▶ [Records for processing]
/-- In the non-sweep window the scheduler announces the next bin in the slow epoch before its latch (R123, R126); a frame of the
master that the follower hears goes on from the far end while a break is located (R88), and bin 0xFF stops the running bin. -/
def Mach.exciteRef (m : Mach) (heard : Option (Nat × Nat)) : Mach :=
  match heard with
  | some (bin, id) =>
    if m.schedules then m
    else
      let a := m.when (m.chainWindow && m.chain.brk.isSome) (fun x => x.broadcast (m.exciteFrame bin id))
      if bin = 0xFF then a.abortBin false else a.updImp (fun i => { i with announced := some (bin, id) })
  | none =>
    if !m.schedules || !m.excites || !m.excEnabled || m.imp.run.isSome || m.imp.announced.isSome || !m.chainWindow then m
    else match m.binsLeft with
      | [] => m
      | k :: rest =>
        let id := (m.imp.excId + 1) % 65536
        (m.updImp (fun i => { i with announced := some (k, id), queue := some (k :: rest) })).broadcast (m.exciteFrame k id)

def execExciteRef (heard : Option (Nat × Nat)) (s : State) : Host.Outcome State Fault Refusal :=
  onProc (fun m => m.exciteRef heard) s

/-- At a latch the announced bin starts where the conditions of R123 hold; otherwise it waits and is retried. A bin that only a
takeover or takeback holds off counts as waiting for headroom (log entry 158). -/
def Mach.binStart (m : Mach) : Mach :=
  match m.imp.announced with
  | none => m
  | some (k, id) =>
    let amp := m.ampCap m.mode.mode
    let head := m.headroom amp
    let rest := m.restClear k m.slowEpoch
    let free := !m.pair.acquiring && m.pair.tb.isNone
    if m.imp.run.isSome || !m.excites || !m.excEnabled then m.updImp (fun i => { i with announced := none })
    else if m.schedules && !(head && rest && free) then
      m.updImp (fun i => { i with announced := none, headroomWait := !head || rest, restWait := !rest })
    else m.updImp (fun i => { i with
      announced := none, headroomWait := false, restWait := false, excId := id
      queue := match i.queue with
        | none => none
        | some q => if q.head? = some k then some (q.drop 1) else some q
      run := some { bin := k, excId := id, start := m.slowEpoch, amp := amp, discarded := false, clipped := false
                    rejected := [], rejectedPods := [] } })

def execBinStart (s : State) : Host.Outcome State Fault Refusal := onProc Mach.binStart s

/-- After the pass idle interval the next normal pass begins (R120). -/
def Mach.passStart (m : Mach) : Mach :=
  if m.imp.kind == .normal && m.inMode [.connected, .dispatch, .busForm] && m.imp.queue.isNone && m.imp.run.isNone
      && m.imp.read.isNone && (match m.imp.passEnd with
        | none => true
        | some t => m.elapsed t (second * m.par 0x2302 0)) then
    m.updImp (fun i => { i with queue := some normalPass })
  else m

▶ [What to work on]
Where in the records above does the word "Refusal" appear? Copy each line that holds it.

▶ [Written reply]
def execExciteRef (heard : Option (Nat × Nat)) (s : State) : Host.Outcome State Fault Refusal :=
def execBinStart (s : State) : Host.Outcome State Fault Refusal := onProc Mach.binStart s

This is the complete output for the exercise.